As servants of the law, lawyers must be model citizens and set the example of obedience to law. The practice of law is a privilege bestowed on lawyers who meet high standards of legal proficiency and morality. Canon 1 of the Code of Professional Responsibility expresses the lawyer's fundamental duty to "uphold the Constitution, obey the laws of the land and promote respect for law" Respondent's display of improper attitude and arrogance toward an elderly constitute conduct unbecoming of a member of the legal profession and cannot be tolerated by this court.

Respondent also violated Canon 7 of the Code of Professional Responsibility, which enjoins lawyers to uphold the dignity and integrity of the legal profession at all times. Rule 7.03 provides:

Rule 7.03 — A lawyer shall not engage in conduct that adversely reflect on his fitness to practice law, nor shall he, whether in public or private life behave in scandalous manner to the discredit of the legal profession.

Furthermore, Rule 8.01 of Canon 8 requires a lawyer to employ respectful and restrained language in keeping with the dignity of the legal profession.42 Although the remark was allegedly made in response to undue provocation and pestering on the part of complainant, respondent should have exercised restraint. Notwithstanding his personal opinion on the merits of complainant's claims, it was improper for respondent to state that even if complainant brought 10 (or as many) lawyers as he wanted, he would not prosper in his claims against the Mayon Council. Careless remarks such as this tend to create and promote distrust in the administration of justice, undermine the people's confidence in the legal profession, and erode public respect for it. "Things done cannot be undone and words uttered cannot be taken back."
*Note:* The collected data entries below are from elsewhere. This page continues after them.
/-- Where a command has no immediate, the normal form of R117 is 0. -/
theorem Instr.imm_eq_ite (i : Instr) : i.imm = if i.usesImm then i.imm else 0 := by
  cases i <;> rfl

theorem decode_encode (i : Instr) : decode (encode i) = .instr i := by
  rw [decodingReadsTheThreeFields]
  refine ⟨rsvField_cmdWord _ _ _, opcField_cmdWord _ _ _, ?_⟩
  rw [encode, immField_cmdWord]
  exact i.imm_eq_ite

/-- A 32-bit word is its own table word. -/
theorem tableWord_toNat (w : U32) : tableWord 32 w.toNat = w := by
  rw [tableWord, Nat.mod_eq_of_lt w.isLt, BitVec.ofNat_toNat, BitVec.setWidth_eq]

/-- Settles O1: the fields of the word of a command are that command's, so O2 reads it back. -/
theorem everyCommandDecodesFromItsWord : Obligations.EveryCommandDecodesFromItsWord := by
  refine fun i _ => ⟨decode_encode i, ?_⟩
  rw [decodeTableWord, tableWord_toNat, decode_encode]

/-- Settles O4, word by word. -/
theorem sampleWordsDecodeAsTheSpecWritesThem : Obligations.SampleWordsDecodeAsTheSpecWritesThem := by
  unfold Obligations.SampleWordsDecodeAsTheSpecWritesThem
  decide

open Machine in
/-- Settles O5: both sides have the number `v mod 128`. -/
theorem reductionModuloQsizeKeepsTheLowSevenBits : Obligations.ReductionModuloQsizeKeepsTheLowSevenBits := by
  intro v
  have hmod : (modQ v).toNat = v.toNat % qsize := BitVec.toNat_umod
  refine ⟨BitVec.eq_of_toNat_eq ?_, hmod⟩
  have hlt : v.toNat % 128 < 2 ^ 16 := (Nat.mod_lt _ (by decide)).trans (by decide)
  rw [hmod, BitVec.toNat_setWidth, BitVec.extractLsb'_toNat, Nat.shiftRight_zero]
  exact (Nat.mod_eq_of_lt hlt).symm

end Sys2Proof

/-! PROOF. What every step keeps: the canonical form of memory, the chain bookkeeping, ports with lock and holds, and the parameters.
A step is the environment's turn and one command, or ends abandoned by `RST`, so each invariant is one case per way to move. -/

namespace Sys2Proof.Machine

/-- A property of states that each of the ways in which a step moves keeps. The last field is `RST`'s. -/
structure StepInvariant (P : State → Prop) : Prop where
  more : ∀ suf s, P (s.more suf) ↔ P s
  turn : ∀ s, s.rstNext = false → P s → P s.turn
  takenUp : ∀ (s : State) (p : Nat) (cs : List Nat) (n : Nat),
    P s → P { s with choices := cs, freeCount := n, cur := p }
  outcome : ∀ i s t, s.running → Outcome s i t → P s → P t
  illegal : ∀ (s : State) (p : Nat), P s → P (s.complete p .illegalCommand)
  abandoned : ∀ s t, Abandoned s t → P s → P t

/-- Such a property holds after every step from a state in which it holds, `RST` included. -/
theorem StepInvariant.step {P : State → Prop} (h : StepInvariant P) {s t : State} (hs : P s) (hst : step s = .next t) : P t := by
  obtain ha | ⟨c, d, suf, hcalm, hcd, rfl, rfl⟩ := step_calm_or_abandoned hst
  · exact h.abandoned s t ha hs
  · rw [h.more] at hs ⊢
    have hturn := h.turn c (State.rstNext_calm hcalm) hs
    obtain ⟨-, rfl | ⟨p, cs, n, -, -, -, hrun, ⟨i, -, ho⟩ | rfl⟩⟩ := step_calm hcalm hcd
    · exact hturn
    · exact h.outcome i _ d hrun ho (h.takenUp c.turn p cs n hturn)
    · exact h.illegal _ p (h.takenUp c.turn p cs n hturn)

theorem stepInvariant_memoryWf : StepInvariant fun s => Memory.wf s.mem where
  more _ _ := Iff.rfl
  turn _ hrst := (State.sameEngine_turn hrst).wf
  takenUp _ _ _ _ h := h
  outcome _ _ _ _ ho := ho.fixed.2.2
  illegal _ _ h := h
  abandoned _ _ ha := ha.wf

/-- Settles O40: every access stores bytes at 64-bit addresses, which keeps the canonical form, and so does every move. -/
theorem everyStepKeepsMemoryCanonical : Obligations.EveryStepKeepsMemoryCanonical :=
  fun _ _ hwf => stepInvariant_memoryWf.step hwf

theorem stepInvariant_bookOk : StepInvariant fun s => s.eng.bookOk where
  more _ _ := Iff.rfl
  turn s hrst h := by rwa [(State.sameEngine_turn hrst).eng]
  takenUp _ _ _ _ h := h
  outcome _ _ _ _ ho h := ho.chain h
  illegal _ _ h := h
  abandoned _ _ ha _ := by
    rw [ha.eng]
    exact chain_reset

/-- Settles O41: the two parts are kept together, ADDDESC and PUBLISH needing both. -/
theorem everyStepKeepsTheChainBookkeeping : Obligations.EveryStepKeepsTheChainBookkeeping :=
  fun _ _ hchain hflight => stepInvariant_bookOk.step ⟨hchain, hflight⟩

/-- After `RST` the lock is free and nobody holds. -/
theorem Abandoned.portsOk {s t : State} (h : Abandoned s t) (hn : 1 ≤ s.cfg.nsub) : t.portsOk := by
  have hfree : t.eng.lock = .free := by rw [h.eng]; rfl
  have hnohold : ∀ q, t.holding q = false := fun q => by
    rw [State.holding]
    rcases h.ports q with hw | hw <;> rw [hw]
  refine ⟨h.cfg ▸ hn, by rw [h.length, h.cfg], fun p hp => ?_, fun p _ hw => ?_, fun p _ i hw => ?_, fun p _ hp => ?_⟩
  · rw [hfree] at hp
    exact nomatch hp
  · rcases h.ports p with hk | hk <;> rw [hw] at hk <;> exact nomatch hk
  · rcases h.ports p with hk | hk <;> rw [hw] at hk <;> exact nomatch hk
  · rw [hnohold p] at hp
    exact nomatch hp

theorem State.portsOk_complete {s : State} (h : s.portsOk) (p : Nat) (e : ErrVal) : (s.complete p e).portsOk :=
  State.portsOk_keep h rfl (by simp) rfl
    (fun q => ⟨fun i hw => ⟨(State.holds_complete s p e q).1 i hw, id⟩, (State.holds_complete s p e q).2⟩) id

theorem stepInvariant_portsOk : StepInvariant State.portsOk where
  more _ _ := Iff.rfl
  turn _ hrst h := State.portsOk_turn hrst h
  takenUp _ _ _ _ h := h
  outcome _ _ _ hrun ho h := ho.portsOk hrun h
  illegal _ p h := State.portsOk_complete h p _
  abandoned _ _ ha h := ha.portsOk h.1

/-- Settles O42: every outcome keeps the invariant, and `RST` leaves a free lock and no hold. -/
theorem everyStepKeepsPortsLockAndHolds : Obligations.EveryStepKeepsPortsLockAndHolds :=
  fun _ _ hs => stepInvariant_portsOk.step hs

theorem stepInvariant_cfg (c : Config) : StepInvariant fun s => s.cfg = c where
  more _ _ := Iff.rfl
  turn s _ h := (State.turn_cfg s).trans h
  takenUp _ _ _ _ h := h
  outcome _ _ _ _ ho h := ho.fixed.1.trans h
  illegal _ _ h := h
  abandoned _ _ ha h := ha.cfg.trans h

/-- Settles O53: having the parameters that `s` has is kept, `RST` included. -/
theorem noStepChangesAParameter : Obligations.NoStepChangesAParameter :=
  fun s _ => (stepInvariant_cfg s.cfg).step rfl

/-- Settles O43: memory is empty, and the rest is what `RST` leaves of any state. -/
theorem resetMeetsTheInvariants : Obligations.ResetMeetsTheInvariants :=
  ⟨by decide, chain_reset.1, chain_reset.2, (Abandoned.of_rst State.reset).portsOk (by decide)⟩

/-- Settles O52: the environment's turn and every outcome only put events in front. -/
theorem theHistoryIsAppendOnly : Obligations.TheHistoryIsAppendOnly := by
  intro s t hcalm hst
  have hturn : s.history <:+ s.turn.history := (State.sameEngine_turn (State.rstNext_calm hcalm)).history
  suffices h : s.history <:+ t.history from h.imp fun _ => Eq.symm
  obtain ⟨-, rfl | ⟨p, cs, n, -, -, -, -, ⟨i, -, ho⟩ | rfl⟩⟩ := step_calm hcalm hst
  · exact hturn
  · exact hturn.trans ho.history
  · exact hturn.trans (List.suffix_cons _ _)

/-! Counting descriptors: chains in flight and the one being built are disjoint sets of indices below `QSIZE`. -/

/-- Distinct indices below `n` are at most `n`. -/
theorem length_le_of_nodup_of_lt {l : List Nat} {n : Nat} (hd : l.Nodup) (hlt : ∀ i ∈ l, i < n) : l.length ≤ n := by
  have hsub : l ⊆ List.range n := fun i hi => List.mem_range.mpr (hlt i hi)
  simpa using (hd.subperm hsub).length_le

/-- The descriptor indices in use: of the chains in flight, then of the one being built. -/
def Engine.usedDescs (e : Engine) : List Nat := e.inflight.flatMap (·.2) ++ chainIndices e.chainHead e.chainLen

theorem Engine.length_usedDescs (e : Engine) :
    e.usedDescs.length = (e.inflight.map fun c => c.2.length).sum + e.chainLen.toNat := by
  simp [Engine.usedDescs, List.length_flatMap, chainIndices]

theorem Engine.nodup_usedDescs {e : Engine} (hc : e.chainOk) (hf : e.flightOk) : e.usedDescs.Nodup := by
  obtain ⟨-, -, hlen, -⟩ := hc
  obtain ⟨-, hchains, hapart, hbuilt⟩ := hf
  refine List.nodup_append'.mpr ⟨List.nodup_flatMap.mpr ⟨fun c hc => (hchains c hc).2.1, hapart.imp fun h => ?_⟩,
    nodup_chainIndices hlen, fun i hi => ?_⟩
  · exact fun i hi hj => h i hi hj
  · obtain ⟨c, hc, hic⟩ := List.mem_flatMap.mp hi
    exact hbuilt c hc i hic

theorem Engine.usedDescs_lt {e : Engine} (hf : e.flightOk) : ∀ i ∈ e.usedDescs, i < qsize := by
  obtain ⟨-, hchains, -, -⟩ := hf
  intro i hi
  rcases List.mem_append.mp hi with hi | hi
  · obtain ⟨c, hc, hic⟩ := List.mem_flatMap.mp hi
    exact (hchains c hc).2.2 i hic
  · obtain ⟨k, -, rfl⟩ := mem_chainIndices.mp hi
    exact Nat.mod_lt _ (by decide)

/-- Settles O44: the indices in use are distinct and below `QSIZE`, and every chain in flight has one at least. -/
theorem chainsNeverExceedTheTable : Obligations.ChainsNeverExceedTheTable := by
  intro e hc hf
  have htotal := length_le_of_nodup_of_lt (Engine.nodup_usedDescs hc hf) (Engine.usedDescs_lt hf)
  rw [Engine.length_usedDescs] at htotal
  obtain ⟨-, hchains, -, -⟩ := hf
  have hone : ∀ n ∈ e.inflight.map fun c => c.2.length, 1 ≤ n := by
    intro n hn
    obtain ⟨c, hc, rfl⟩ := List.mem_map.mp hn
    exact List.length_pos_of_mem (hchains c hc).1
  have hcount := List.length_le_sum_of_one_le _ hone
  rw [List.length_map] at hcount
  exact ⟨htotal, by omega⟩

end Sys2Proof.Machine

/-! PROOF. The step (spec/60_exceptions.md R228, R233), reset (spec/70_reset_and_hazards.md R260, R261), the issue of a command
(spec/20_memory.md R95) and the order of checks (spec/30_encoding.md R119). -/

namespace Sys2Proof.Machine

/-! The branches of a step. -/

/-- Taking a command up leaves its port as it was. -/
theorem port_of_takeUp {s v : State} {p : Nat} (h : takeUp s = some (p, v)) (q : Nat) : v.port q = s.port q := by
  obtain ⟨-, -, cs, n, rfl⟩ := takeUp_spec h
  rfl

theorem step_of_takeUp {s u v : State} {p : Nat} (hpoint : point s = .ok () u) (hnone : u.eng.pfault = none)
    (ht : takeUp u = some (p, v)) : step s = runWord (u.port p).sample.word v := by
  rw [step, hpoint]
  simp only [hnone, ht, port_of_takeUp ht]

theorem step_of_idle {s u : State} (hpoint : point s = .ok () u) (hnone : u.eng.pfault = none) (ht : takeUp u = none) :
    step s = .next u := by
  rw [step, hpoint]
  simp only [hnone, ht]

theorem step_of_faulted {s u : State} {pf : PF} (hpoint : point s = .ok () u) (hf : u.eng.pfault = some pf) :
    step s = .fault (.protocol pf) := by
  rw [step, hpoint]
  simp only [hf]

theorem step_of_stop {s : State} {r : Result} (hpoint : point s = .stop r) : step s = r := by
  rw [step, hpoint]

theorem point_of_rstNext {s : State} (h : s.rstNext = true) : point s = .stop (.next s.turn) := if_pos h

theorem point_of_not_rstNext {s : State} (h : s.rstNext = false) : point s = .ok () s.turn := if_neg (by simp [h])

theorem runWord_of_instr {w : U32} {i : Instr} (h : decode w = .instr i) (s : State) : runWord w s = exec i s := by
  rw [runWord, h]

/-- Settles O6: the branch of a step in which a command is taken up. -/
theorem stepRunsTheCommandTakenUp : Obligations.StepRunsTheCommandTakenUp := by
  intro s u v p hpoint hnone ht
  have hstep := step_of_takeUp hpoint hnone ht
  obtain ⟨hlt, hwork, hv⟩ := takeUp_spec ht
  exact ⟨hstep, fun i hi => hstep.trans (runWord_of_instr hi v),
    fun hnot => hstep.trans (runWord_of_not_instr (not_exists.mpr hnot) v), hlt, hwork, hv⟩

/-- Of one outstanding command nothing is to be chosen. -/
theorem takeUp_only {s : State} {p : Nat} (hp : p < s.ports.length)
    (honly : ∀ q < s.ports.length, (s.port q).work = .outstanding ↔ q = p) : takeUp s = some (p, { s with cur := p }) := by
  rw [takeUp, State.portsAt_singleton hp honly, choose_singleton, Option.map_some]

/-- Settles O7: with one candidate the arbiter uses no choice, and with none nothing is taken up. -/
theorem stepTakesUpTheOnlyOutstandingCommand : Obligations.StepTakesUpTheOnlyOutstandingCommand := by
  refine ⟨fun s p hquiet hnone hp honly => ?_, fun s hrst hnone hidle => ?_⟩
  · have hstep := step_of_takeUp (point_quiet hquiet) hnone (takeUp_only hp honly)
    exact ⟨hstep, fun i hi => hstep.trans (runWord_of_instr hi _)⟩
  · rw [← (State.sameEngine_turn hrst).length] at hidle
    exact step_of_idle (point_of_not_rstNext hrst) hnone (takeUp_none.mpr hidle)

/-- Settles O8: every candidate is chosen under some choices, and none is only where there is no candidate. -/
theorem anyOutstandingCommandMayBeTakenUpNext : Obligations.AnyOutstandingCommandMayBeTakenUpNext := by
  refine ⟨fun s p hp hwork => ?_, fun s => takeUp_none⟩
  obtain ⟨cs, t, hchoose⟩ := choose_any (s := s) (State.mem_portsAt.mpr ⟨hp, hwork⟩)
  refine ⟨cs, { t with cur := p }, ?_⟩
  rw [takeUp]
  exact congrArg (Option.map _) hchoose

/-- Settles O9: no outcome of a command replaces a fault, no move but `RST` touches it, and a step tests it first. -/
theorem faultsAreStickyAndStopTheMachine : Obligations.FaultsAreStickyAndStopTheMachine := by
  refine ⟨fun i s t pf hcalm hr hf he => ?_, fun s m hm => congrArg Engine.pfault (State.sameEngine_applyMove s hm).eng,
    fun s pf hrst hf => ?_⟩
  · obtain hsame | ⟨pf', -, -, hraised⟩ := (exec_outcome hcalm hr he).pfault
    · exact hsame.trans hf
    · rw [hraised, hf, Option.getD_some]
  · refine step_of_faulted (point_of_not_rstNext hrst) ?_
    rw [(State.sameEngine_turn hrst).eng, hf]

/-! Faults. -/

theorem PF.detected_eq (pf : PF) : pf.detected = (decide (pf ≠ .pf3) && decide (pf ≠ .pf8)) := by
  cases pf <;> rfl

/-- Bit `n` of `PFAULT` after a fault is raised (R38). -/
theorem State.pfaultReg_raise (s : State) (pf : PF) {n : Nat} (hn : n < 16) :
    (s.raise pf).eng.pfaultReg.getLsbD n
      = (s.eng.pfaultReg.getLsbD n || (s.cfg.debugAssert && pf.detected && decide (n = pf.number))) := by
  rw [State.raise_eng]
  cases s.cfg.debugAssert && pf.detected with
  | false => simp
  | true => simp [hn]

theorem State.windowRead_pfault (s : State) {p : Nat} (hp : p ≤ s.cfg.nsub) :
    s.windowRead p 0x0C = if s.cfg.debugAssert then some (zext64 s.eng.pfaultReg) else none := by
  simp [State.windowRead, hp]

/-- Settles O10: what `raise` writes, field by field, and the window's register at +0x0C. -/
theorem raisingRecordsTheFaultAndNothingElse : Obligations.RaisingRecordsTheFaultAndNothingElse := by
  refine ⟨fun s pf => ⟨fun hnone => ?_, fun old hold => ?_, fun n hn => ?_, rfl⟩, fun s p hp => s.windowRead_pfault hp⟩
  · rw [State.raise_eng, hnone, Option.getD_none]
  · rw [State.raise_eng, hold, Option.getD_some]
  · rw [State.pfaultReg_raise s pf hn, PF.detected_eq, ← Bool.and_assoc]

/-! Reset. -/

/-- Where all ports are at reset, every port number reads a port at reset. -/
theorem State.port_of_resetAll {s : State} (h : s.ports = Port.resetAll s.cfg) (p : Nat) : s.port p = Port.reset s.cfg := by
  rw [State.port, h, Port.resetAll, List.getElem?_replicate]
  split_ifs <;> rfl

/-- Settles O11, register by register. -/
theorem resetLeavesWhatTheTableSays : Obligations.ResetLeavesWhatTheTableSays := by
  refine ⟨rfl, rfl, rfl, rfl, rfl, by decide, rfl, rfl, rfl, rfl, rfl, rfl, rfl, rfl, rfl, rfl, fun p => ?_⟩
  rw [State.port_of_resetAll rfl]
  exact ⟨rfl, rfl⟩

theorem State.turn_of_rst {s : State} {rest : List (List Move)} (h : s.script = [.rst] :: rest) :
    s.turn = State.afterRst { s with script := rest } := by
  rw [State.turn, h]
  rfl

theorem State.rstNext_of_rst {s : State} {rest : List (List Move)} (h : s.script = [.rst] :: rest) : s.rstNext = true := by
  rw [State.rstNext, h]
  rfl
Feelings between litigants may exist, but they should not be allowed to influence counsels in their conduct and demeanor towards each other or towards suitors in the case. As officers of the court and members of the bar, lawyers are expected to be always above reproach. They cannot indulge in offensive personalities. They should always be temperate, patient, and courteous both in speech and conduct, not only towards the court but also towards adverse parties and witnesses.

It has been ruled:

To note, "the possession of good moral character is both a condition precedent and a continuing requirement to warrant admission to the Bar and to retain membership in the legal profession." This proceeds from the lawyer's duty to observe the highest degree of morality in order to safeguard the Bar's integrity. Consequently, any errant behavior on the part of a, lawyer, be it in the lawyer's public or private activities, which tends to show deficiency in moral character, honesty, probity or good demeanor, is sufficient to warrant suspension or disbarment.